ScrapeBox Forum
Scraping text between <H>tags - Printable Version

+- ScrapeBox Forum (https://www.scrapeboxforum.com)
+-- Forum: ScrapeBox Main Discussion (https://www.scrapeboxforum.com/Forum-scrapebox-main-discussion)
+--- Forum: General ScrapeBox Talk (https://www.scrapeboxforum.com/Forum-general-scrapebox-talk)
+--- Thread: Scraping text between <H>tags (/Thread-scraping-text-between-h-tags)



Scraping text between <H>tags - kendog819 - 01-06-2017

I am trying to scan the source code of a page like PageScanner would do and grab the content that falls between < h2 > and < /h2 > tags on the pages. I thought that page scanner would do this, but it seems like it won't.

Can someone point me in the direction of being able to accomplish this?

Thanks,
Ken


RE: Scraping text between <H>tags - Hambone Oblivion - 01-10-2017

(01-06-2017, 08:48 PM)kendog819 Wrote: I am trying to scan the source code of a page like PageScanner would do and grab the content that falls between < h2 > and < /h2 > tags on the pages. I thought that page scanner would do this, but it seems like it won't.

Can someone point me in the direction of being able to accomplish this?

Thanks,
Ken

Ken, great question, I was wondering the same thing, I want to be able to scrape the post title from a blog page. Which is typically the <h2> tag. Any help is appreciated.


RE: Scraping text between <H>tags - kendog819 - 01-10-2017

(01-10-2017, 12:13 AM)Hambone Oblivion Wrote:
(01-06-2017, 08:48 PM)kendog819 Wrote: I am trying to scan the source code of a page like PageScanner would do and grab the content that falls between < h2 > and < /h2 > tags on the pages. I thought that page scanner would do this, but it seems like it won't.

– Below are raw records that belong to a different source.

-- ==== Sys2Proof/Machine/Zones.lean ====
section
/-!
DEFINITION. The zone regulator (07_zone_regulation.md): the proportional-integral law, the cylinder latch, modes, window events,
sensor notices, heat calls, and CYCLE_START.
-/

namespace Sys2Proof.Machine

/-! ## The proportional-integral law (R127 to R130) -/

/-- The error after its clamp and the deadband: stages 2 and 3 of R127. -/
def errorOf (r : ZoneRec) (target measured : Int) : Int :=
  let e := clampInt (target - measured) (-256) 256
  if e.natAbs ≤ r.deadband then 0 else e

/-- The proportional term P (R128 stage 4). -/
def proportional (r : ZoneRec) (e : Int) : Int := (e * r.kp).tdiv 16

/-- The integral step ΔI, which a starved zone does not take upward (R128 stage 5, R129 stage 6). -/
def integralStep (r : ZoneRec) (starved : Bool) (e : Int) : Int :=
  let d := (e * r.ki).tdiv 16
  if 0 < d ∧ starved = true then 0 else d

/-- The integral after its step (R129 stage 7). -/
def integralAfter (i : Nat) (step : Int) : Nat := (clampInt ((i : Int) + step) 0 4080).toNat

/-- The demand from P and the new integral (R130 stage 8). -/
def demandOf (prop : Int) (i : Nat) : Nat := (clampInt (prop + ((i / 16 : Nat) : Int)) 0 255).toNat

/-- The on-time of a demand (R130 stages 9 and 10). -/
def onTimeOf (r : ZoneRec) (demand : Nat) : Nat :=
  let on := (demand * 240 + 127) / 255
  if 0 < on ∧ on < r.minOn then r.minOn else on

/-- The demand part of a room zone's cycle start by mode (R127 to R131). In RUNNING the entry is ONLINE or STALE and has a
held value; a state without one counts as an exact match (assumption 11). -/
def regulate (r : ZoneRec) (target : Int) (held : Option Int) (g : ZoneReg) : ZoneReg :=
  match g.mode with
  | .running =>
    let e := errorOf r target (held.getD target)
    let i := integralAfter g.integral (integralStep r g.starved e)
    let d := demandOf (proportional r e) i
    { g with measured := held, integral := i, demand := d, onTime := onTimeOf r d }
  | .fallback => { g with measured := held, demand := r.fallback, onTime := onTimeOf r r.fallback }
  | .window => { g with measured := held, demand := 0, onTime := 0 }
  | .disabled => g

/-- The cylinder latch at a cycle start in RUNNING (R134). -/
def latchAfter (r : ZoneRec) (target : Int) (held : Option Int) (latch : Bool) : Bool :=
  match held with
  | none => latch
  | some v => if latch then decide (v < target) else decide (v < target - (r.hysteresis : Int) * 16)

/-! ## The cycle start (R123) -/

/-- The energised time of the cycle that ends is below the allowance (R125). -/
def shortfall (s : State) (z : Fin 12) : Bool := decide (energisedSoFar s z < s.reg[z].allowance)

/-- The heat source is FIRING for HEATING (R126). -/
def heatingFires (s : State) : Bool := s.heat.state == .firing && served s == some .heating

/-- Step 1 of R123 for a room zone: the starved flag is settled, and the energised time starts again (R126, R153). -/
def settleStarved (z : Fin 12) (s : State) : State :=
  let f := shortfall s z || !heatingFires s
  (s.updReg z fun g => { g with starved := f }).updDrv z fun d => { d with energisedTime := 0 }

/-- Step 2 of R123 for a room zone: measured value, demand, on-time and cycle allowance (R125, R131). -/
def computeDemand (p : Plan) (z : Fin 12) (s : State) : State :=
  s.updReg z fun g =>
    let n := regulate p.zones[z] s.clk.target[z] (heldOf s p.zones[z].sensor) g
    { n with allowance := n.onTime }

/-- Step 4 of R123 for a room zone: the call is judged (R133), and a change, or a zone that calls, is handed to the heat source
(R136). -/
def judgeRoomCall (p : Plan) (z : Fin 12) (s : State) : State :=
  let g := s.reg[z]
  let c := decide (p.header.callThreshold ≤ g.demand) && (g.mode == .running || g.mode == .fallback)
  let t := setCall z c s
  if c || g.call then callNotice t else t

/-- The cycle start of an enabled room zone. -/
def roomCycle (p : Plan) (z : Fin 12) (s : State) : State :=
  let t := computeDemand p z (settleStarved z s)
  judgeRoomCall p z (actuatorRequest p z t.reg[z].onTime t)

/-- The cycle start of an enabled cylinder zone: the measured value, the latch in RUNNING, and the call (R131, R134, R135). -/
def cylinderCycle (p : Plan) (z : Fin 12) (s : State) : State :=
  let held := heldOf s p.zones[z].sensor
  let t := s.updReg z fun g => { g with
    measured := held, integral := 0, demand := 0, onTime := 0, starved := false,
    latch := if g.mode == .running then latchAfter p.zones[z] s.clk.target[z] held g.latch else g.latch }
  renewCylinderCall z t

/-- The cycle start of zone n is due: the run second just taken brought run seconds to s with s mod 240 = 20 × n (R123). -/
def cycleDue (s : State) (z : Fin 12) : Bool := s.clk.cycleDue && s.clk.runSeconds % 240 == 20 * z.val

/-- The cycle start of a zone (R123). -/
def cycleStart (z : Fin 12) (s : State) : State :=
  if cycleDue s z then
    let t := s.setClk { s.clk with cycleDue := false }
    match s.plan.active with
    | none => t
    | some p => if isRoom p z then roomCycle p z t else if isCylinder p z then cylinderCycle p z t else t
  else s

/-- CYCLE_START (R123). -/
def execCycleStart (zone : Fin 12) (s : State) : Host.Outcome State Fault Refusal := .next (finish (cycleStart zone s))

/-! ## Modes (R118 to R121) -/

/-- The mode R118 gives an enabled zone. -/
def modeFor (windowOpen bad : Bool) : ZoneMode := if windowOpen then .window else if bad then .fallback else .running

/-- A zone's mode changes; entering and leaving FALLBACK are reported (R118). -/
def setMode (z : Fin 12) (m : ZoneMode) (s : State) : State :=
  let old := s.reg[z].mode
  let t := s.updReg z fun g => { g with mode := m }
  if old != .fallback && m == .fallback then report .zoneFallback z.val t
  else if old == .fallback && m != .fallback then reportEnd .zoneFallback z.val t
  else t

/-- The regulator's part of a window OPEN event: mode, demand, on-time, call and cycle allowance (R120). -/
def openRegulator (z : Fin 12) (s : State) : State :=
  let time := energisedSoFar s z
  (setMode z .window s).updReg z fun g => { g with demand := 0, onTime := 0, call := false, allowance := time }

/-- A window OPEN event of an enabled zone (R120): a room zone's request is withdrawn, and an ended call is handed over. -/
def windowOpenEvent (p : Plan) (z : Fin 12) (s : State) : State :=
  let called := s.reg[z].call
  let t := openRegulator z s
  let u := if isRoom p z then withdraw p z t else t
  if called then callNotice u else u

/-- A window CLOSED event of an enabled zone (R121); a cylinder zone's call is formed again (R135). -/
def windowClosedEvent (p : Plan) (z : Fin 12) (s : State) : State :=
  let m := modeFor false (sensorBad s p.zones[z].sensor)
  let t := setMode z m (s.updReg z fun g => { g with
    demand := 0, onTime := 0, latch := if m == .fallback then false else g.latch })
  if isCylinder p z then renewCylinderCall z t else t

/-- The mode of an enabled zone after its sensor entry entered or left SEARCHING or LOST (R119); entry into FALLBACK clears a
cylinder latch (R134). A FALLBACK zone whose entry leaves LOST before its OPEN event is RUNNING between the two, as R119 says, where
R122's table gives WINDOW after the first event whichever is taken first (DESIGN CHOICE, assumption 46). -/
def sensorMode (p : Plan) (z : Fin 12) (s : State) : State :=
  let bad := sensorBad s p.zones[z].sensor
  match s.reg[z].mode, bad with
  | .running, true => setMode z .fallback (s.updReg z fun g => { g with latch := false })
  | .fallback, false => setMode z .running s
  | _, _ => s

/-- A sensor notice of one zone (R119, R135). -/
def sensorNotice (p : Plan) (z : Fin 12) (s : State) : State :=
  let t := sensorMode p z s
  if isCylinder p z then renewCylinderCall z t else t

end Sys2Proof.Machine
end

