/-- A transaction ends other than in contention (R86, R88, R89): the count of consecutive contentions is 0, the outcome `f` is applied
unless an adoption dropped it (R40), and the link chooses. -/
def endTransaction (p : Plan) (t : LinkTransaction) (f : State → State) (s : State) : State :=
  let u := if t.dropped then s else f s
  choose p (releaseLink (u.setLink { u.link with contentions := 0 }))

/-- An invalid reply, or none: the first attempt is followed by a second, and the second ends in a miss (R89). -/
def invalidReply (p : Plan) (t : LinkTransaction) (s : State) : State :=
  if t.second then endTransaction p t (applyMiss p t.entry) s
  else s.setLink { s.link with txn := some { t with second := true, started := s.inp.time } }

/-- A transaction ends in contention (R87, R88): a miss; the third in a row reports LINK_CONTENTION and pauses the link. The fault list
takes the link's reports and those of the zones' notices as one event (DESIGN CHOICE, assumption 45). -/
def contend (p : Plan) (t : LinkTransaction) (s : State) : State :=
  let u := if t.dropped then s else applyMiss p t.entry s
  if u.link.contentions + 1 < 3 then
    choose p (releaseLink (u.setLink { u.link with contentions := u.link.contentions + 1 }))
  else
    report .linkContention noSubject (u.setLink { u.link with
      contentions := 0, state := .paused, txn := none, pauseEnds := u.inp.time + 1000 })

/-! ## The commands -/

/-- The poll timer expires, and an IDLE link chooses (R86). -/
def pollTimer (s : State) : State :=
  match s.link.pollExpiry, s.plan.active with
  | some t, some p => if t ≤ s.inp.time then choose p (s.setLink { s.link with pollExpiry := none }) else s
  | _, _ => s

/-- POLL_TIMER_EXPIRY (R86). -/
def execPollTimerExpiry (s : State) : Host.Outcome State Fault Refusal := .next (finish (pollTimer s))

/-- The pipe unit becomes due, which is a choice event (R97). -/
def pipeUnitDue (s : State) : State :=
  match s.plan.active with
  | some p => if (pipeUnit p).isSome && pipeDue s then choose p s else s
  | none => s

/-- PIPE_UNIT_DUE (R97). -/
def execPipeUnitDue (s : State) : Host.Outcome State Fault Refusal := .next (finish (pipeUnitDue s))

/-- An event of the transaction in progress. -/
def inTransaction (f : Plan → LinkTransaction → State → State) (s : State) : State :=
  match s.plan.active, s.link.txn with
  | some p, some t => f p t s
  | _, _ => s

/-- The attempt under way may be in SENDING (R83, R86). -/
def sendingNow (t : LinkTransaction) (s : State) : Bool := decide (s.inp.time ≤ t.started + sendingTime t.frame.length)

/-- A character received during SENDING is compared with the one sent in its place; one that matches changes nothing (R87). -/
def compareEcho (place : Option Nat) (received : LinkChar) (p : Plan) (t : LinkTransaction) (s : State) : State :=
  if sendingNow t s && echoDiffers t.frame place received then contend p t s else s

/-- ECHO_MISMATCH (R87). -/
def execEchoMismatch (s : State) (place : Option Nat := none) (received : LinkChar := ⟨0, false, true⟩) :
    Host.Outcome State Fault Refusal :=
  .next (finish (inTransaction (compareEcho place received) s))

/-- The contention pause ends, and the link becomes IDLE and chooses (R88). -/
def pauseEnd (s : State) : State :=
  match s.plan.active with
  | some p =>
    if s.link.state = .paused ∧ s.link.pauseEnds ≤ s.inp.time then choose p (s.setLink { s.link with state := .idle }) else s
  | none => s

/-- CONTENTION_PAUSE_END (R88). -/
def execContentionPauseEnd (s : State) : Host.Outcome State Fault Refusal := .next (finish (pauseEnd s))

/-- NO_REPLY (R89). -/
def execNoReply (s : State) : Host.Outcome State Fault Refusal := .next (finish (inTransaction invalidReply s))

/-- A reply has ended and is judged (R89); a valid one ends LINK_CONTENTION (R88). -/
def replyEnd (chars : List LinkChar) (p : Plan) (t : LinkTransaction) (s : State) : State :=
  if replyValid t chars then
    endTransaction p t (applyReply p t chars) (reportEnd .linkContention noSubject s)
  else invalidReply p t s

/-- REPLY_END (R89). -/
def execReplyEnd (chars : List LinkChar) (s : State) : Host.Outcome State Fault Refusal :=
  .next (finish (inTransaction (replyEnd chars) s))

/-- A character received while the link is INACTIVE, IDLE or PAUSED is noise (R103). -/
def noise (s : State) : State :=
  if s.link.state = .busy then s else s.setLink { s.link with noise := satInc 65535 s.link.noise }

/-- NOISE_CHARACTER (R103). -/
def execNoiseCharacter (s : State) : Host.Outcome State Fault Refusal := .next (finish (noise s))

end Sys2Proof.Machine
end

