-- ==== Sys2Proof/Machine/Adoption.lean ====
section
/-!
DEFINITION. The completion of a plan check: restart, refusal or adoption, with the reconciliation of every block at an adoption
(R30, R33 to R43), and PLAN_CHECK_COMPLETION.
-/

namespace Sys2Proof.Machine

/-! ## Comparing the replaced plan with the new one -/

/-- The classes of R35. -/
inductive ZoneClass where
  | unchanged | disabled | started | kept
deriving DecidableEq, Repr

/-- The zone's record in the replaced plan, where it was enabled there; with no replaced plan every zone counts as disabled. -/
def oldZone (old : Option Plan) (z : Fin 12) : Option ZoneRec :=
  match old with
  | none => none
  | some p => if p.zones[z].enabled then some p.zones[z] else none

/-- The class of a zone (R35). -/
def zoneClass (old : Option Plan) (p : Plan) (z : Fin 12) : ZoneClass :=
  let n := p.zones[z]
  match oldZone old z, n.enabled with
  | none, false => .unchanged
  | some _, false => .disabled
  | none, true => .started
  | some o, true => if o.kind = n.kind ∧ o.sensor = n.sensor ∧ o.mask = n.mask then .kept else .started

/-- What an adoption makes of a sensor entry (R40). -/
inductive EntryClass where
  | off | searching | retained
deriving DecidableEq, Repr

/-- The class of a sensor entry (R40). -/
def entryClass (old : Option Plan) (p : Plan) (e : Fin 16) : EntryClass :=
  let n := p.sensors[e]
  if n.enabled then
    match old with
    | none => .searching
    | some q =>
      let o := q.sensors[e]
      if o.enabled && o.address == n.address && o.role == n.role then .retained else .searching
  else .off

/-- A header field differs from that of the replaced plan; it does where there is none. -/
def headerChanged {α : Type} [DecidableEq α] (f : Header → α) (old : Option Plan) (p : Plan) : Bool :=
  match old with
  | none => true
  | some q => decide (f q.header ≠ f p.header)

/-! ## The sensor link controller (R40, R100, R104) -/

/-- An entry that becomes SEARCHING or OFF (R40). -/
def clearEntry (state : SensorState) (x : SensorEntry) : SensorEntry :=
  { x with
    state := state, misses := 0, held := none, readTime := none, typeFault := false, reportCounter := 0, successes := 0,
    failures := 0 }

/-- An entry after the adoption (R40). -/
def reconcileEntry (c : EntryClass) (x : SensorEntry) : SensorEntry :=
  match c with
  | .off => clearEntry .off x
  | .searching => clearEntry .searching x
  | .retained => x

/-- SENSOR_LOST and SENSOR_TYPE leave for an entry that is not retained (R40). -/
def endEntryFaults (old : Option Plan) (p : Plan) (s : State) (e : Fin 16) : State :=
  if entryClass old p e = .retained then s else reportEnd .sensorType e.val (reportEnd .sensorLost e.val s)

/-- A transaction in flight whose entry is not retained is dropped (R40). -/
def reconcileTransaction (old : Option Plan) (p : Plan) (t : LinkTransaction) : LinkTransaction :=
  { t with dropped := t.dropped || entryClass old p t.entry != .retained }

/-- The adoption sets the LIMITS mark (R40, R100). -/
def marksLimits (old : Option Plan) (p : Plan) (e : Fin 16) : Bool :=
  headerChanged (·.pipeIndex) old p || entryClass old p e == .searching || headerChanged (·.bandLow) old p ||
    headerChanged (·.bandMid) old p

/-- The LIMITS mark at an adoption: set, kept, or cleared where the plan names no pipe unit (R100). -/
def reconcileMark (old : Option Plan) (p : Plan) (s : State) : State :=
  match pipeUnit p with
  | some e => if marksLimits old p e then setMark s else s
  | none => s.setLink { s.link with limitsMark := false }

/-- The sensor link controller at an adoption. -/
def reconcileLink (old : Option Plan) (p : Plan) (s : State) : State :=
  let l := s.link
  let t := s.setLink { l with
    state := if l.state = .inactive then .idle else l.state
    pipeLast := if headerChanged (·.pipeIndex) old p then none else l.pipeLast
    txn := l.txn.map (reconcileTransaction old p)
    entries := tabulate fun e => reconcileEntry (entryClass old p e) l.entries[e] }
  reconcileMark old p (allEntries.foldl (endEntryFaults old p) t)

/-! ## The input unit (R41, R107, R112, R116) -/

/-- The entry of an input changed so that its debounce starts again (R107, R116). A change in the supply group alone, or in the edge select
of an input that the header does not name, keeps the pending change (DESIGN CHOICE, assumption 43). -/
def debounceRestarts (old : Option Plan) (p : Plan) (k : Fin 8) : Bool :=
  match old with
  | none => true
  | some q =>
    let o := q.inputs[k]
    let n := p.inputs[k]
    o.role != n.role || o.active != n.active || o.debounce != n.debounce || (flowInput p == some k && o.edge != n.edge)

/-- An input at an adoption: its pending change is dropped where its debounce starts again, and its active flag is judged (R107). -/
def reconcilePin (old : Option Plan) (p : Plan) (k : Fin 8) (i : InputPin) : InputPin :=
  { i with
    pending := if debounceRestarts old p k then none else i.pending
    active := activeFlag p.inputs[k] i.debounced }

/-- The watch limit under a changed flow_timeout (R116). "At least one edge has been counted since the pump started" is a pulse count of at
least 1, also where the pump has not started since the reset or the first adoption (DESIGN CHOICE, assumption 39). -/
def reloadWatch (p : Plan) (i : InputUnit) : Nat :=
  if i.period ≠ 0 ∧ 1 ≤ i.pulses then min (2 * i.period) (flowLimit p) else flowLimit p

/-- The flow capture at an adoption (R41, R116). -/
def reconcileFlow (old : Option Plan) (p : Plan) (i : InputUnit) : InputUnit :=
  if headerChanged (·.flowIndex) old p then
    { i with capture := 0, period := 0, pulses := 0, watch := flowLimit p, flow := ⟨false, false, false⟩ }
  else if headerChanged (·.flowTimeout) old p then { i with watch := reloadWatch p i }
  else i
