-- ==== Sys2Proof/Machine/Reset.lean ====
section
/-!
DEFINITION. The resets: what every block takes at the start of each kind of reset, and what happens at its end (R1, R5, R20, R21,
R46, R51, R60, R68, R82, R105, R117, R138, R155, R181, R188).
-/

namespace Sys2Proof.Machine

/-! ## The start of a reset -/

/-- Of two kinds of reset that overlap, the one that gives the reset cause (R21). -/
def strongerReset : ResetKind → ResetKind → ResetKind
  | .power, _ => .power
  | _, .power => .power
  | .supply, _ => .supply
  | _, .supply => .supply
  | .pin, .pin => .pin

/-- The kind of the reset in progress once a reset of kind `k` has started. -/
def joinedReset (k : ResetKind) (inReset : Option ResetKind) : ResetKind :=
  match inReset with
  | some j => strongerReset k j
  | none => k

/-- A tracked transaction is interpreted no further once a reset has started (R5, R20); a held one stays held (R16). -/
def transactionAtReset : Transaction → Transaction
  | .tracked _ => .untracked
  | .idle => .idle
  | .held => .held
  | .untracked => .untracked

/-- The memory path at the start of a reset (R20). The sequence state is IDLE while the reset lasts and becomes WAITING, R20's value, at
its end, where the load starts (DESIGN CHOICE, assumption 41). -/
def memAtReset (k : ResetKind) (m : MemoryPath) : MemoryPath :=
  { m with
    latch := .unknown, prot := .unknown, doubt := false, heldCount := 0, busy := false, image := none, seq := .idle,
    reload := false, txn := transactionAtReset m.txn, inReset := some (joinedReset k m.inReset) }

/-- The clock and schedule unit at the start of a pin reset: run seconds, the clock and the valid flag are retained (R60). -/
def clockAtPinReset (c : ClockUnit) : ClockUnit :=
  { ClockUnit.afterPowerOn with
    runSeconds := c.runSeconds, day := c.day, minute := c.minute, second := c.second, valid := c.valid }

/-- The heat source at the start of a pin reset: the lockout cause, the retry count and the ignition log are retained, and the
last stop is the reset instant if BURN was on (R181). -/
def heatAtPinReset (now : Nat) (h : HeatSource) : HeatSource :=
  { HeatSource.afterPowerOn with
    cause := h.cause, retryCount := h.retryCount, ignitions := h.ignitions,
    lastStop := if burnOn h then now else h.lastStop }

/-- The blocks that take the same values at every kind of reset. -/
def blocksAtReset (k : ResetKind) (s : State) : State :=
  { s with
    mem := memAtReset k s.mem, plan := PlanStore.afterReset, req := RequestUnit.afterReset, ovr := OverrideList.afterReset,
    link := Link.afterReset, inp := InputUnit.afterReset, reg := Vector.replicate 12 ZoneReg.afterReset,
    drv := Vector.replicate 12 ZoneDrive.afterReset, grp := Vector.replicate 2 ⟨[], []⟩, faults := FaultUnit.afterReset }

/-- A power-on or supply reset. -/
def supplyLost (k : ResetKind) (s : State) : State :=
  ((blocksAtReset k s).setClk ClockUnit.afterPowerOn).setHeat HeatSource.afterPowerOn

/-- A pin reset. -/
def pinAsserted (s : State) : State :=
  ((blocksAtReset .pin s).setClk (clockAtPinReset s.clk)).setHeat (heatAtPinReset s.clk.runSeconds s.heat)

/-- POWER_ON_RESET (R20). -/
def execPowerOnReset (s : State) : Host.Outcome State Fault Refusal := .next (finish (supplyLost .power s))

/-- SUPPLY_RESET (R20). -/
def execSupplyReset (s : State) : Host.Outcome State Fault Refusal := .next (finish (supplyLost .supply s))

/-- PIN_RESET (R20). -/
def execPinReset (s : State) : Host.Outcome State Fault Refusal := .next (finish (pinAsserted s))

/-! ## The end of a reset -/

/-- The memory size of the straps (R1). -/
def strapSize (w : Straps) : Nat :=
  match w.msz1, w.msz0 with
  | false, false => 0x8000
  | false, true => 0x10000
  | true, false => 0x20000
  | true, true => 0x40000

/-- The window base of the straps (R1). -/
def strapBase (w : Straps) : Nat :=
  match w.wbs1, w.wbs0 with
  | false, false => 0x0000
  | false, true => 0x2000
  | true, false => 0x4000
  | true, true => strapSize w - 0x2000

/-- The memory path at the end of a reset: the cause is set, the straps are sampled, and the load waits for the bus with BUSY#
asserted (R1, R17, R20, R21). -/
def memAtResetEnd (w : Straps) (k : ResetKind) (m : MemoryPath) : MemoryPath :=
  { m with
    size := strapSize w, base := strapBase w, busy := true, seq := .waiting, reload := false, inReset := none, cause := k }

/-- A reset ends; CLOCK_INVALID is reported where the valid flag is clear (R51, R60). -/
def resetEnds (w : Straps) (s : State) : State :=
  match s.mem.inReset with
  | none => s
  | some k =>
    let t := s.setMem (memAtResetEnd w k s.mem)
    if t.clk.valid then t else report .clockInvalid noSubject t

/-- RESET_END (R21). -/
def execResetEnd (straps : Straps) (s : State) : Host.Outcome State Fault Refusal := .next (finish (resetEnds straps s))

end Sys2Proof.Machine
end

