-- ==== Sys2Proof/Certificates/Slice0/Obligations.lean ====
section
/-!
DEFINITION. The statements for the provers, in the order of the spec's chapters.
-/

open Sys2Proof Sys2Proof.Machine

/-! ## The machine as a whole -/

/-- A step takes the command at the front of the queue and runs it with the rest; an empty queue idles (model's choice, assumption
12). -/
def Obligations.StepTakesTheFrontCommand : Prop :=
  (∀ s : State, s.pending = [] → step s = .next s) ∧
  ∀ (s : State) (c : Instr) (rest : List Instr), s.pending = c :: rest → step s = exec c (s.setPending rest)

/-- No command changes the queue of waiting commands: their senders alone fill it (the queue is the model's own, assumption 12). -/
def Obligations.CommandsLeaveTheQueue : Prop :=
  ∀ (c : Instr) (s t : State), exec c s = .next t → t.pending = s.pending

/-- The state after reset holds the values that R17, R20, R46, R60, R68, R82, R155, R181 and R188 state, and satisfies the invariants. That
the power-on reset has just ended with the load waiting, and the straps and the bus idle, is the model's choice (assumption 7), and so is
the shadow's canonical form (assumption 9). -/
def Obligations.ResetStateValues : Prop :=
  State.reset.plan.active = none ∧ State.reset.plan.lastOffset = 0xFFFF ∧ State.reset.plan.firstClamp = 0xFFFF ∧
  State.reset.clk.runSeconds = 0 ∧ State.reset.clk.valid = false ∧ State.reset.req.synced = false ∧
  State.reset.ovr.entries = [] ∧ State.reset.ovr.lastId = 0 ∧ State.reset.heat.state = .off ∧
  State.reset.faults.entries = [⟨.clockInvalid, 255, 1⟩] ∧ State.reset.faults.attention = 2 ∧
  State.reset.pins.busy = true ∧ State.reset.pins.attn = true ∧ State.reset.pins.act = 0 ∧
  State.reset.mem.seq = .waiting ∧ Settled State.reset ∧ OverrideListWf State.reset.ovr ∧ OverridesFit State.reset ∧
  GroupsInOrder State.reset ∧ WaitListsOrdered State.reset ∧ BurnerGuard State.reset ∧ ServicesInOrder State.reset ∧
  DivFollows State.reset ∧ WindowsSilent State.reset

/-- Every step keeps the fault list well formed (R182 to R185), the pins at what the state decides (R16, R139, R164, R187), and the
shadow in its canonical form (model's choice, assumption 9). -/
def Obligations.EveryStepSettles : Prop :=
  ∀ s t : State, Settled s → step s = .next t → Settled t

/-- Every step keeps the override list well formed, with masks of zones that are enabled in the active plan, no entry while no plan is
adopted, and at most 65,535 remaining minutes (R75, R76, R79, R39). -/
def Obligations.EveryStepKeepsTheOverrideList : Prop :=
  ∀ s t : State, OverrideListWf s.ovr → step s = .next t → OverrideListWf t.ovr ∧ (OverridesFit s → OverridesFit t)

/-- Every step keeps each supply group's outputs within its max_energised, its wait list in step with the request states, and the list
in the order of priority, then of the oldest last grant time, then of the zone number; and a zone is granted only with supply low inactive
and a place free in the inrush log, which then holds at most inrush_max entries, the grant's the last, and the grant is its last grant time
(R139, R140, R143 to R147, R150, R42). -/
def Obligations.EveryStepKeepsTheGroupsInOrder : Prop :=
  ∀ s t : State, GroupsInOrder s → step s = .next t →
    GroupsInOrder t ∧ (WaitListsOrdered s → WaitListsOrdered t) ∧
    ∀ p, t.plan.active = some p → ∀ z : Fin 12, isRoom p z = true → t.drv[z].request = .energised →
      (s.drv[z].request ≠ .energised ∨ t.drv[z].lastGrant ≠ s.drv[z].lastGrant) →
      let g := zoneGroup p z
      t.drv[z].lastGrant = some s.clk.runSeconds ∧ t.grp[g].inrush.getLast? = some s.clk.runSeconds ∧
        t.grp[g].inrush.length ≤ p.groups[g].inrushMax ∧ t.inp.supplyLow[g] = false

/-- Every step keeps the burner from firing, and from preparing to, without a usable pipe unit or at CAP2, and PRERUN within start
permission; so a step enters FIRING only with fewer than ign_max entries in the ignition log and min_off passed since the last stop, and
it then adds an entry. Only an entry's leaving and the power-on and supply resets take an entry out of the log, and outside a reset only
a burner stop changes the last-stop time (R164, R165, R167, R168, R170, R181). -/
def Obligations.EveryStepGuardsTheBurner : Prop :=
  (∀ s t : State, BurnerGuard s → step s = .next t →
    BurnerGuard t ∧
    (s.heat.state ≠ .firing → t.heat.state = .firing → ∃ p, s.plan.active = some p ∧
      s.heat.ignitions.length < p.header.ignMax ∧ s.heat.lastStop + p.header.minOff * 60 ≤ s.clk.runSeconds ∧
      t.heat.ignitions = s.heat.ignitions ++ [s.clk.runSeconds] ∧ t.heat.burnerStart = s.clk.runSeconds)) ∧
  ∀ (c : Instr) (s t : State), exec c s = .next t →
    (c ≠ .ignitionEntryLeaves → c ≠ .powerOnReset → c ≠ .supplyReset → s.heat.ignitions <+: t.heat.ignitions) ∧
    ((∀ k, c ≠ resetCommand k) → t.heat.lastStop =
      if s.heat.state = .firing ∧ t.heat.state ≠ .firing then s.clk.runSeconds else s.heat.lastStop)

Can someone point me in the direction of being able to accomplish this?

Thanks,
Ken

Ken, great question, I was wondering the same thing, I want to be able to scrape the post title from a blog page. Which is typically the < h2 > tag. Any help is appreciated.

https://www.youtube.com/watch?v=X3Ep-NXg4kY

This seems to be the only way I have found it to work. It would be nice if it were exportable into a csv or xls sheet though. It just exports into a text doc now.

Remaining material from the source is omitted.